*** Material for this exercise Section Begins ***

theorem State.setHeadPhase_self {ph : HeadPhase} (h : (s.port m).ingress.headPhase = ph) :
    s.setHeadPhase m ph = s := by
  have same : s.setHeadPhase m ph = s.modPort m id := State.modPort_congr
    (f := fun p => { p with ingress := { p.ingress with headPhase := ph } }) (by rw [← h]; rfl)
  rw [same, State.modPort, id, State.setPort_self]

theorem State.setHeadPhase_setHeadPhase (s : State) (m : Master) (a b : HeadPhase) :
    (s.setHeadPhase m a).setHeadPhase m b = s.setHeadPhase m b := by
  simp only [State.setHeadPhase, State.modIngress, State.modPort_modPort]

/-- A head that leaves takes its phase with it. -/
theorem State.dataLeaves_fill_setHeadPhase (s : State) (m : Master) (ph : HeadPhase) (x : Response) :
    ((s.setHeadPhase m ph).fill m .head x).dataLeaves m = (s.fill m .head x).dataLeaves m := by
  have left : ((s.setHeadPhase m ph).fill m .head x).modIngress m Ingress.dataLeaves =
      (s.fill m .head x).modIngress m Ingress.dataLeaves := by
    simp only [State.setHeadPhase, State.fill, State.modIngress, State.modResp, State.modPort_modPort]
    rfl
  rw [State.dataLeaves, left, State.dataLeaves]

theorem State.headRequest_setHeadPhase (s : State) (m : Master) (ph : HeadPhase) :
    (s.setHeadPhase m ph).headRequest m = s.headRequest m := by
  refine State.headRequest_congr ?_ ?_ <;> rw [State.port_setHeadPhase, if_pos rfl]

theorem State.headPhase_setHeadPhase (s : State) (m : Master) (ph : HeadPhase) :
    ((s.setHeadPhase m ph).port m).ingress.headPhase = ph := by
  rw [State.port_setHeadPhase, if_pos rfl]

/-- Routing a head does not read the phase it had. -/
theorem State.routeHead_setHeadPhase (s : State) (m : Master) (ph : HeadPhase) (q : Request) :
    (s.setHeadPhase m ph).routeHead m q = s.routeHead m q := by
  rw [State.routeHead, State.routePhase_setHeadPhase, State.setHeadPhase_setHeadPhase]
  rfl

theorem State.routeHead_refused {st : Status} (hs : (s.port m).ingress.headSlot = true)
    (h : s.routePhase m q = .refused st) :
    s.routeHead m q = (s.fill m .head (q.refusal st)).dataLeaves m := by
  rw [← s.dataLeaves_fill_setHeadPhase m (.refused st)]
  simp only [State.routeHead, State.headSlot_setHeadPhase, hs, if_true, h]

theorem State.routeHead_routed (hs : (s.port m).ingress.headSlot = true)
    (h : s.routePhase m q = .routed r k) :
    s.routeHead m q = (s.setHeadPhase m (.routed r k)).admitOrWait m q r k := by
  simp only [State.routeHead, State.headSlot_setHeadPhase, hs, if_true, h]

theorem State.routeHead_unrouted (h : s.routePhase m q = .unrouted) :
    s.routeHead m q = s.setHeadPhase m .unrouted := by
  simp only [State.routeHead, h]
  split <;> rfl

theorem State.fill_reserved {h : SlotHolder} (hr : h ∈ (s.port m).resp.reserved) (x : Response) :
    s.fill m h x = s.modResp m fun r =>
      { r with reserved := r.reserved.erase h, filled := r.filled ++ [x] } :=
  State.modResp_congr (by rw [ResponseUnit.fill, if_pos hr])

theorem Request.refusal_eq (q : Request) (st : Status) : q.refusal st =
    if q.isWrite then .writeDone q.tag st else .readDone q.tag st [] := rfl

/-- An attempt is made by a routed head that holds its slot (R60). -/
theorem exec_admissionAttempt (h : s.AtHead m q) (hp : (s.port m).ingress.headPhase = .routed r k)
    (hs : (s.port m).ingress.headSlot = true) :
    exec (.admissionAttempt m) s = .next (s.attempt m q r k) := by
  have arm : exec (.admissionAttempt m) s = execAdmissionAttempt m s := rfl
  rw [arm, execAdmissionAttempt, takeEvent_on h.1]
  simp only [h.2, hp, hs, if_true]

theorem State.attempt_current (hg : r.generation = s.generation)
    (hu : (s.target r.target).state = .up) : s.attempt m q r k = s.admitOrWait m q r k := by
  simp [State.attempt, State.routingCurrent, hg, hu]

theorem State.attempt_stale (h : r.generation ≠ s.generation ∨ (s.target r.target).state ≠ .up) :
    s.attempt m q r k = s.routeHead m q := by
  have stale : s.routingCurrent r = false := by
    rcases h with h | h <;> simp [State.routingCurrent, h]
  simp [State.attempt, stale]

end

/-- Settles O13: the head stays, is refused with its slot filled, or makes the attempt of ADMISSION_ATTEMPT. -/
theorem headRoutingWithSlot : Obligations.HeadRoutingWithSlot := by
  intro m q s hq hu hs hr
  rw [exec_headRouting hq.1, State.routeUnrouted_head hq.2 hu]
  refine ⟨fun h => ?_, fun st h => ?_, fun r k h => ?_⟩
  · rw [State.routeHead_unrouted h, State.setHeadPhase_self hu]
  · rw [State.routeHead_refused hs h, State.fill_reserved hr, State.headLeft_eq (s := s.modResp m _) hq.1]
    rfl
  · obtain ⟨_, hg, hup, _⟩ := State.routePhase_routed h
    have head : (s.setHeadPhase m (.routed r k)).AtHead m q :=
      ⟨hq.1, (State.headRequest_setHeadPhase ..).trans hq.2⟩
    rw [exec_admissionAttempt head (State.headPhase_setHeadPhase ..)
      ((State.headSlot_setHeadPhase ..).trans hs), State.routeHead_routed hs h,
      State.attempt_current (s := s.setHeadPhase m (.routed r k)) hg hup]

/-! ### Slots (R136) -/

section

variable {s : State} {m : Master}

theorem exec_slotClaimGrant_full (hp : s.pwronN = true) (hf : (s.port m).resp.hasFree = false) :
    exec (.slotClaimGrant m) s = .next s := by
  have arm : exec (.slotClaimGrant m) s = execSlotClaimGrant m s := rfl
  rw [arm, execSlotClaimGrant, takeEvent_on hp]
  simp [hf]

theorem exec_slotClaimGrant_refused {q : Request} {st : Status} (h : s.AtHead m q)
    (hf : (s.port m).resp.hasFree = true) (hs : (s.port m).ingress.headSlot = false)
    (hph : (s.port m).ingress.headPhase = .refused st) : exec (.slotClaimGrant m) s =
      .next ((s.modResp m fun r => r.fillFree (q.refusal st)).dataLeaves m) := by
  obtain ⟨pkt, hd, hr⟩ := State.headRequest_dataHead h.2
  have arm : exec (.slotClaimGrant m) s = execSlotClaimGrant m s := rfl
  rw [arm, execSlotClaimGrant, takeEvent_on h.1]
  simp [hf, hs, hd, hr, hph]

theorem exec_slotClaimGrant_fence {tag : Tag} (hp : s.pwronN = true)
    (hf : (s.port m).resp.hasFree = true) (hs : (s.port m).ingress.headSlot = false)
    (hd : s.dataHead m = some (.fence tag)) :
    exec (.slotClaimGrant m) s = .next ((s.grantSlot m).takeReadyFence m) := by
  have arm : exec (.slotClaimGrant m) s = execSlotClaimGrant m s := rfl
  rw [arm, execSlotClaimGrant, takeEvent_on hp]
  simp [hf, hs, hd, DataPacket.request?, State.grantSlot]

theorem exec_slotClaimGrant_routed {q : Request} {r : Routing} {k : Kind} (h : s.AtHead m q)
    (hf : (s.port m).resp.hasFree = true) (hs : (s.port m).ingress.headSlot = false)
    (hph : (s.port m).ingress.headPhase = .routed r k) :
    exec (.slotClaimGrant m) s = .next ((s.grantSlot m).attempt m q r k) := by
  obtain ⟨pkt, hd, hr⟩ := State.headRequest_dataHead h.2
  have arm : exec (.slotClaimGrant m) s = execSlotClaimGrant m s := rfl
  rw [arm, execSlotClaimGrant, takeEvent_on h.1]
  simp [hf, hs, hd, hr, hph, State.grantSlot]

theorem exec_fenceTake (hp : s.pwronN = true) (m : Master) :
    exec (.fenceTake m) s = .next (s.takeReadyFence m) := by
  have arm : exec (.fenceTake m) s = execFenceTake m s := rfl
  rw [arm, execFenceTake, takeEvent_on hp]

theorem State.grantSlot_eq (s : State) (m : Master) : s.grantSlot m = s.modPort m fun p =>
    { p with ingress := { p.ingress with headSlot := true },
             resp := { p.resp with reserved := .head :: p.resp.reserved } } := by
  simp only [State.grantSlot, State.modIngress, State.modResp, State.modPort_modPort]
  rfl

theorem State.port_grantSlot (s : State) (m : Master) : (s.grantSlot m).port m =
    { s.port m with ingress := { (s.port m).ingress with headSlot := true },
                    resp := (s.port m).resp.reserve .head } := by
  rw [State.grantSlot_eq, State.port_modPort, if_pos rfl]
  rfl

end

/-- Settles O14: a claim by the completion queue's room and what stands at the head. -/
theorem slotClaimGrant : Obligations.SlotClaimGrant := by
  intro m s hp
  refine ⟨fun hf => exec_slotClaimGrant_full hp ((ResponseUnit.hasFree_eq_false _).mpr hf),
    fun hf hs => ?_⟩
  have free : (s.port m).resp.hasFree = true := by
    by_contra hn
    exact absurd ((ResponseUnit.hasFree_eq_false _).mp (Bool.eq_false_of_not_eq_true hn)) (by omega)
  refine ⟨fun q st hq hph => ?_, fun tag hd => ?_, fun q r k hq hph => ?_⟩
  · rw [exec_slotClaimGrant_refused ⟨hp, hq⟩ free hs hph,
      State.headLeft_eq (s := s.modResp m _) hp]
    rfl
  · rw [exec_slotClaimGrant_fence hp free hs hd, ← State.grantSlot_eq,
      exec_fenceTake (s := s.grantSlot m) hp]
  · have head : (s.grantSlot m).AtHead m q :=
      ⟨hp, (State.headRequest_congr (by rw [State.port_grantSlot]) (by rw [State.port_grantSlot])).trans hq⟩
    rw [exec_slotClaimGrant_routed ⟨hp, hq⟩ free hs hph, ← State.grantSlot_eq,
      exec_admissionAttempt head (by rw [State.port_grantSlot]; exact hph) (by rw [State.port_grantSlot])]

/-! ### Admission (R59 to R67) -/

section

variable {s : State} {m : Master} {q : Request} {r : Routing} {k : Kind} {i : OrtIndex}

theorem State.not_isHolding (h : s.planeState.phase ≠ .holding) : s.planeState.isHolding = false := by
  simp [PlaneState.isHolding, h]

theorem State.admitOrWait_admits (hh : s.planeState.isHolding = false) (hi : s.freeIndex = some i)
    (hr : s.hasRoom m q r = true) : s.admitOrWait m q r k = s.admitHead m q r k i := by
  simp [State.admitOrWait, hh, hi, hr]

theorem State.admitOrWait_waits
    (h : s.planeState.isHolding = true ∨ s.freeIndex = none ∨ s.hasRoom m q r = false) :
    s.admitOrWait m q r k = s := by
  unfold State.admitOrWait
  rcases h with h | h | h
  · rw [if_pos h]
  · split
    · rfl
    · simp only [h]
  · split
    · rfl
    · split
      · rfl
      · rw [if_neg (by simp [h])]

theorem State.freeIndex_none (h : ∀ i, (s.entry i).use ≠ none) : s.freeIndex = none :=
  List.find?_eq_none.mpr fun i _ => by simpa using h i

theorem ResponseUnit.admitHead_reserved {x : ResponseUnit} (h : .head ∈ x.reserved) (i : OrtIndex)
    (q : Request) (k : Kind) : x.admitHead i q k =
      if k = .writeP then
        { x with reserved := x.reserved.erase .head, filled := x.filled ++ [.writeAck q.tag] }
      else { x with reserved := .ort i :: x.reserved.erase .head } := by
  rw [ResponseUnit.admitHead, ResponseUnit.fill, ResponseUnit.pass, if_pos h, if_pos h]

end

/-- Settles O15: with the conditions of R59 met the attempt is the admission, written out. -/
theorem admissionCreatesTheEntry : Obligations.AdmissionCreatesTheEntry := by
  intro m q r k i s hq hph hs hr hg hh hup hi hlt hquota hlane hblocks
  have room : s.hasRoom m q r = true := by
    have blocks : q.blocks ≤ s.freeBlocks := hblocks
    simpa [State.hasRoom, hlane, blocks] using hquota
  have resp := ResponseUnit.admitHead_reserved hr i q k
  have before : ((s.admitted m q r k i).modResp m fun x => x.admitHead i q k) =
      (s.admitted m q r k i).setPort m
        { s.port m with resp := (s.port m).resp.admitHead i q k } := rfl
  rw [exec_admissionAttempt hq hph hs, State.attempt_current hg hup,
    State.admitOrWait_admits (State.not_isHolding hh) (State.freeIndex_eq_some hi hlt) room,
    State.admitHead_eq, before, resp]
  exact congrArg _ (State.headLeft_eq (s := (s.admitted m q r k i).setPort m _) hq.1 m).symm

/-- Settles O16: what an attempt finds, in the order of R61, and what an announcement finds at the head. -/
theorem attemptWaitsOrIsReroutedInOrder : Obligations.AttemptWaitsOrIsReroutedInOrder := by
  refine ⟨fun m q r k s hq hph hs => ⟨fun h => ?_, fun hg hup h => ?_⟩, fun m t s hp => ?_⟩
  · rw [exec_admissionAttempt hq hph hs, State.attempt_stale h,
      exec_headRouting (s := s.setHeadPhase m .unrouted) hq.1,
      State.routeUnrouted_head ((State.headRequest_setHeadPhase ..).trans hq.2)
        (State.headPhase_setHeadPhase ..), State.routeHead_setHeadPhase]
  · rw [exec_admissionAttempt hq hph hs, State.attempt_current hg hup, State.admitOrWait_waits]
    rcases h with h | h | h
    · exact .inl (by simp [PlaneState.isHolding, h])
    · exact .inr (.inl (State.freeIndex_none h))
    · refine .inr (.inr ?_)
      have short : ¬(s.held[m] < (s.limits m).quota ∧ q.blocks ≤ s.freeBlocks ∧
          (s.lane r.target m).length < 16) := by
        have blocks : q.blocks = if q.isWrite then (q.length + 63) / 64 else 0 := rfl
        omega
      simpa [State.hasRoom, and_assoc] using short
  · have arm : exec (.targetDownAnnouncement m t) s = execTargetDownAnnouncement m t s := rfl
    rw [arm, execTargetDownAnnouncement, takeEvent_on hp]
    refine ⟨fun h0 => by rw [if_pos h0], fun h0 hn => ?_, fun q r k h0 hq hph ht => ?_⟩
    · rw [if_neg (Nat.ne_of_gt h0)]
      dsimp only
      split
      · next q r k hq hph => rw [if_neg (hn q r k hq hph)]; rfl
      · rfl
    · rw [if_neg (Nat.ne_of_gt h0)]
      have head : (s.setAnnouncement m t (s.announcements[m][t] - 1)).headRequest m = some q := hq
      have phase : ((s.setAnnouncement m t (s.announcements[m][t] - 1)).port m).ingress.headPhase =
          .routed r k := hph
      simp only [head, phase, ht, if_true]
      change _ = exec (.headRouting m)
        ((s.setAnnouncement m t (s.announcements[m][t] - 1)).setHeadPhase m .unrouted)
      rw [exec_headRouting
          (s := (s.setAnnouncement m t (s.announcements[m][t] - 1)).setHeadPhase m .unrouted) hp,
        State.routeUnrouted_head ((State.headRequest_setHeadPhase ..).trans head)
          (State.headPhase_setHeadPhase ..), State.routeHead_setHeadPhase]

*** Material for this exercise Section Ends ***

_Directions for this task_: Wherever a line of the data holds "takeReadyFence", copy that line.

_Reply to the exercise_:
    exec (.slotClaimGrant m) s = .next ((s.grantSlot m).takeReadyFence m) := by
    exec (.fenceTake m) s = .next (s.takeReadyFence m) := by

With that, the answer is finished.